The task
Each line that contains the word "index" is to be copied from the records below.

• • • • • • •

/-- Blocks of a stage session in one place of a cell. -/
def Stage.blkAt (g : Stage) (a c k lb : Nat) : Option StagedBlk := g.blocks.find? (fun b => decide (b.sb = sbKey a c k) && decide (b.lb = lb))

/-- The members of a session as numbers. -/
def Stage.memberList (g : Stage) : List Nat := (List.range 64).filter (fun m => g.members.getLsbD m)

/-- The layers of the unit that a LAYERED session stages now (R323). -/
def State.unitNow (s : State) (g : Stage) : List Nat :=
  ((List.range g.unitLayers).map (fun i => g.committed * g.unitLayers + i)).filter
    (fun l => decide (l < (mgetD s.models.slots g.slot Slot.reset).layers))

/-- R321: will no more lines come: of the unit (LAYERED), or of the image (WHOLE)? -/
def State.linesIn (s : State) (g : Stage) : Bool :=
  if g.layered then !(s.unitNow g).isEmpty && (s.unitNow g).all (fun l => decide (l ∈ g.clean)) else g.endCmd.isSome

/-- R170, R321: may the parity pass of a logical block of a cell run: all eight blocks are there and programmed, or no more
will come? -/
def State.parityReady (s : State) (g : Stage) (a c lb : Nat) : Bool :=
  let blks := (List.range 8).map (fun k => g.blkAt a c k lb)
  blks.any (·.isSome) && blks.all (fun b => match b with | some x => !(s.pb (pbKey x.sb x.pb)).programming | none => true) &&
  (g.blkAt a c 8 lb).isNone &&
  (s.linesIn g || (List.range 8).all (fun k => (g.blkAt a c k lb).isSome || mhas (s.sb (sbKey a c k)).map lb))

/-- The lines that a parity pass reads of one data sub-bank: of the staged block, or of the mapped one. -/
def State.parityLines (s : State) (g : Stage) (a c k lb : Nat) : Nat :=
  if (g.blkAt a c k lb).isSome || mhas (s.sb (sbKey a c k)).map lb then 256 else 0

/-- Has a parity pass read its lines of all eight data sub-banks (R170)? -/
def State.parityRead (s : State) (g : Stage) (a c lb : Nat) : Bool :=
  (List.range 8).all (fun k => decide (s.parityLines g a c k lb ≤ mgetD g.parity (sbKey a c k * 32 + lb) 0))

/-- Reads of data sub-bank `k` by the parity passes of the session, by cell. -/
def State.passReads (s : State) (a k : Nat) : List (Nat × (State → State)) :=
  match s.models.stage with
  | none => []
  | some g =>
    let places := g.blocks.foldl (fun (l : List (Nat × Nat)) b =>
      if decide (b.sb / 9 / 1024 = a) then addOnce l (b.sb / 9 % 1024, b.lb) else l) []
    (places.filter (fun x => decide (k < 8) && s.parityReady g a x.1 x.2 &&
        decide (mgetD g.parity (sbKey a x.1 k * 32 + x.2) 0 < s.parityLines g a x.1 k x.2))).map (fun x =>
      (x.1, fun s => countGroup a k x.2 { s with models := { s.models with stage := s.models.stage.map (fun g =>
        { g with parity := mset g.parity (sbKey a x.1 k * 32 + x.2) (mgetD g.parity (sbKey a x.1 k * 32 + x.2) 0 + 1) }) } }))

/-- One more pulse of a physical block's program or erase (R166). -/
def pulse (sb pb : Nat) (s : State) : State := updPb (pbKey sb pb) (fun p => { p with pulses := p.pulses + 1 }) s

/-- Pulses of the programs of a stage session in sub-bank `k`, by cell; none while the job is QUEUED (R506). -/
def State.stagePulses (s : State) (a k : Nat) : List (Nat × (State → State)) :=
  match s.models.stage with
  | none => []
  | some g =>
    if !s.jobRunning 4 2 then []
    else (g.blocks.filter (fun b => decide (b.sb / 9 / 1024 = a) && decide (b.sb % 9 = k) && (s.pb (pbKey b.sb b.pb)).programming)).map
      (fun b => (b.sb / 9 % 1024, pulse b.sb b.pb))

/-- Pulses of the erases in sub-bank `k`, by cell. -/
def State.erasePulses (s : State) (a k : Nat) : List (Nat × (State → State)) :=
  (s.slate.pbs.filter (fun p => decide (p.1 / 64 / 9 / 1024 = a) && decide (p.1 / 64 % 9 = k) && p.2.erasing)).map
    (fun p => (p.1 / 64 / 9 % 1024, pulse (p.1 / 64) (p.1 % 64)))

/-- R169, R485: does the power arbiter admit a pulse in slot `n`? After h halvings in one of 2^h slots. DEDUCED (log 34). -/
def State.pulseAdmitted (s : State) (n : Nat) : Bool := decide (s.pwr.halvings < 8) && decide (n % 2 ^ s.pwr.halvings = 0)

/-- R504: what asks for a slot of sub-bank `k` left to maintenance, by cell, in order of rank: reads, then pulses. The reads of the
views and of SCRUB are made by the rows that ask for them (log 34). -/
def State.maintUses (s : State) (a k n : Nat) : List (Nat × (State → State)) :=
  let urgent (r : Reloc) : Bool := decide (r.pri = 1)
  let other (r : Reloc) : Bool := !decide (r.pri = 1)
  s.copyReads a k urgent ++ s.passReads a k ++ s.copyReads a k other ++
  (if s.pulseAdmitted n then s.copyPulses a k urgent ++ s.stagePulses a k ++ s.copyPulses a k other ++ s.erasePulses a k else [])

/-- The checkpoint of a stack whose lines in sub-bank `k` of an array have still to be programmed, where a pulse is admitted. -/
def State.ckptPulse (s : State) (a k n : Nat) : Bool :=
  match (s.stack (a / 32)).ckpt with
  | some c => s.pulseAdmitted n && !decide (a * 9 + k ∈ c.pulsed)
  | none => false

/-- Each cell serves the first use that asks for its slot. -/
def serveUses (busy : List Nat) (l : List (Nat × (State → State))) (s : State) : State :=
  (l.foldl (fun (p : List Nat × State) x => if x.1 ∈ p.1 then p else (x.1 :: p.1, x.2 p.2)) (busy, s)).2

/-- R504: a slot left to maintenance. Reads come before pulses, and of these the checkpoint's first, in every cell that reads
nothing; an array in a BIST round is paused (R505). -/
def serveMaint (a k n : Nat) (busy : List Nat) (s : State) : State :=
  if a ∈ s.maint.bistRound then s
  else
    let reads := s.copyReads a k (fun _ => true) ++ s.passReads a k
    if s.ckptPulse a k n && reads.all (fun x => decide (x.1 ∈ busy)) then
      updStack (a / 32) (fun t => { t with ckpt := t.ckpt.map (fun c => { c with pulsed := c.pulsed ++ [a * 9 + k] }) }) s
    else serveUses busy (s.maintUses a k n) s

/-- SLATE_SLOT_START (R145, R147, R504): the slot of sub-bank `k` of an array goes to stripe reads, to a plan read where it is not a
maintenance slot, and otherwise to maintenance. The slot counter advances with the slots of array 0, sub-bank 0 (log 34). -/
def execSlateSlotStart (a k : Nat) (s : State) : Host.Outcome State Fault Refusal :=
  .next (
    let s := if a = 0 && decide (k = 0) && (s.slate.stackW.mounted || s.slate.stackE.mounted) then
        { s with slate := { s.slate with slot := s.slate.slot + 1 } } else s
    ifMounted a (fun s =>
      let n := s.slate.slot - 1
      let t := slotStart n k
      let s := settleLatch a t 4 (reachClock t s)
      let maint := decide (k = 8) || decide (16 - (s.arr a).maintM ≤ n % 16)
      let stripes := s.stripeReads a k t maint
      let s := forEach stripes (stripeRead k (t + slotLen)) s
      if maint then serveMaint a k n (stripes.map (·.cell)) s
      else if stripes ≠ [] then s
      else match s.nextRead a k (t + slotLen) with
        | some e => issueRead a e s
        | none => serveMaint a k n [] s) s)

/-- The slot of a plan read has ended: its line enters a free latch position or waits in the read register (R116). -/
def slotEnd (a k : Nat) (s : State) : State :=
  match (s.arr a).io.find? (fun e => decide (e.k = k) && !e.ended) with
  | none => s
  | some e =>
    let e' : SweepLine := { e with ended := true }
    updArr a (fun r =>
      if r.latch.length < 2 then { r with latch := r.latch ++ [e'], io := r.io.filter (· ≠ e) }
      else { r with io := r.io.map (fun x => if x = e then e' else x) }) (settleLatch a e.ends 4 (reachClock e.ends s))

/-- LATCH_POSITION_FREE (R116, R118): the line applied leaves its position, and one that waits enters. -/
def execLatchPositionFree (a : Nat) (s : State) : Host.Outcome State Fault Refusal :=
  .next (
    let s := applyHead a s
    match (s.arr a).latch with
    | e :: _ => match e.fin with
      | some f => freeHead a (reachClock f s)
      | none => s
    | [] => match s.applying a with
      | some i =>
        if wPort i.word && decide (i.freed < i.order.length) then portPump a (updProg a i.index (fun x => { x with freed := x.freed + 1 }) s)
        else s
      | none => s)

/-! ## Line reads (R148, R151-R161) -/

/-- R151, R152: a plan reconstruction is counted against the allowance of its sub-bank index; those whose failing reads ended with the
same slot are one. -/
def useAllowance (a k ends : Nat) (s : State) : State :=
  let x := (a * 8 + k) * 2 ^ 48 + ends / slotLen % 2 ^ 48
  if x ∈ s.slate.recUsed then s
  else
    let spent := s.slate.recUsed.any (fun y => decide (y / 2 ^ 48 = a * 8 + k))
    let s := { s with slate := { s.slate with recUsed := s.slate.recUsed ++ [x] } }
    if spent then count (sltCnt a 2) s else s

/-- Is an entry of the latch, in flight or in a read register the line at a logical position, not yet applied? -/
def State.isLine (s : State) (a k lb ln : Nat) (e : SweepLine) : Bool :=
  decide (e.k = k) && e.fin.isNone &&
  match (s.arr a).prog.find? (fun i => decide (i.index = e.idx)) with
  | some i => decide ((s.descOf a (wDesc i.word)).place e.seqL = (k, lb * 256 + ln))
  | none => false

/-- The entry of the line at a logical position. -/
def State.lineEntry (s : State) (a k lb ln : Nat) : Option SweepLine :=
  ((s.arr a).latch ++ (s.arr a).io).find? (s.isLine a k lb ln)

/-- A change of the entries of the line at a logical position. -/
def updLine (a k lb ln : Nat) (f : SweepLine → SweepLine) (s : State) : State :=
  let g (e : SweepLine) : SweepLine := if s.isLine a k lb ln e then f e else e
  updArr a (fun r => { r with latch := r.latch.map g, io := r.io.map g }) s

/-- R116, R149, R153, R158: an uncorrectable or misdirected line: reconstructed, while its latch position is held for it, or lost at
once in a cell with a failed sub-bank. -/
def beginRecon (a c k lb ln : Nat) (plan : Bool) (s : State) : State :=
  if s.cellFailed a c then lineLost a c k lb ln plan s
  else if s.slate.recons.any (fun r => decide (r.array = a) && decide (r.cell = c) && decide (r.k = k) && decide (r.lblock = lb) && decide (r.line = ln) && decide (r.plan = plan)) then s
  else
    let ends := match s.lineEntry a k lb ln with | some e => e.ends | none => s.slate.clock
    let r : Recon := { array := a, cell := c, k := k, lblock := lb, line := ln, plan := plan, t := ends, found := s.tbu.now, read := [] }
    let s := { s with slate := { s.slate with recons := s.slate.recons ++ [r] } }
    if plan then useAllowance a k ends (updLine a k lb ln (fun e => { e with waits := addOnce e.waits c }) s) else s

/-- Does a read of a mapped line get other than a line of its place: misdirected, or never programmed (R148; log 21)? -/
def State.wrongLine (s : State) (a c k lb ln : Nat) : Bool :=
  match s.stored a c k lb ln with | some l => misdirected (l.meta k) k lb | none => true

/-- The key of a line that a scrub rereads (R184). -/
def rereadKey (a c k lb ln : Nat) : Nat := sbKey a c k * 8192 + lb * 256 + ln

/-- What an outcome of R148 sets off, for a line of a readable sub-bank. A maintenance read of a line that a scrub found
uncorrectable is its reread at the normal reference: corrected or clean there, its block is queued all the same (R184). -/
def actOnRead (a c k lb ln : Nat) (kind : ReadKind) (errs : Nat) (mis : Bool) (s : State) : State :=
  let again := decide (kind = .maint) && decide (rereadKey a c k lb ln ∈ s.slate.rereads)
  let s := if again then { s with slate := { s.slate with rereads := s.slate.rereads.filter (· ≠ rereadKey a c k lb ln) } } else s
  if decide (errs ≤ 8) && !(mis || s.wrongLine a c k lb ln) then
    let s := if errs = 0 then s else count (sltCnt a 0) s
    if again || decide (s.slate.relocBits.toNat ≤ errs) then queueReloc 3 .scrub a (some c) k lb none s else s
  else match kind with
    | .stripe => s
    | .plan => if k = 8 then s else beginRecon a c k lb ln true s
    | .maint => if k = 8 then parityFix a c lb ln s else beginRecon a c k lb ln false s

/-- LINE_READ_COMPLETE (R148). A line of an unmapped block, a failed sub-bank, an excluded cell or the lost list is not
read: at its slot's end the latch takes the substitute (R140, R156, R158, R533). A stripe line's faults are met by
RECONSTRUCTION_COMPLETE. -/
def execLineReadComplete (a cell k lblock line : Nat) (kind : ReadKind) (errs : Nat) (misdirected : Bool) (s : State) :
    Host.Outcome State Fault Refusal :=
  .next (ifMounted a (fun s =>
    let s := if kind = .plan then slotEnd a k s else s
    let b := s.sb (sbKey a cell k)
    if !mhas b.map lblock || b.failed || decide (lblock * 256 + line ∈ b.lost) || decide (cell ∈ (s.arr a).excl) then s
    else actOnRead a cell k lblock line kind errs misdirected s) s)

• • • • • • •

Your response
        if wPort i.word && decide (i.freed < i.order.length) then portPump a (updProg a i.index (fun x => { x with freed := x.freed + 1 }) s)
/-- R151, R152: a plan reconstruction is counted against the allowance of its sub-bank index; those whose failing reads ended with the
  match (s.arr a).prog.find? (fun i => decide (i.index = e.idx)) with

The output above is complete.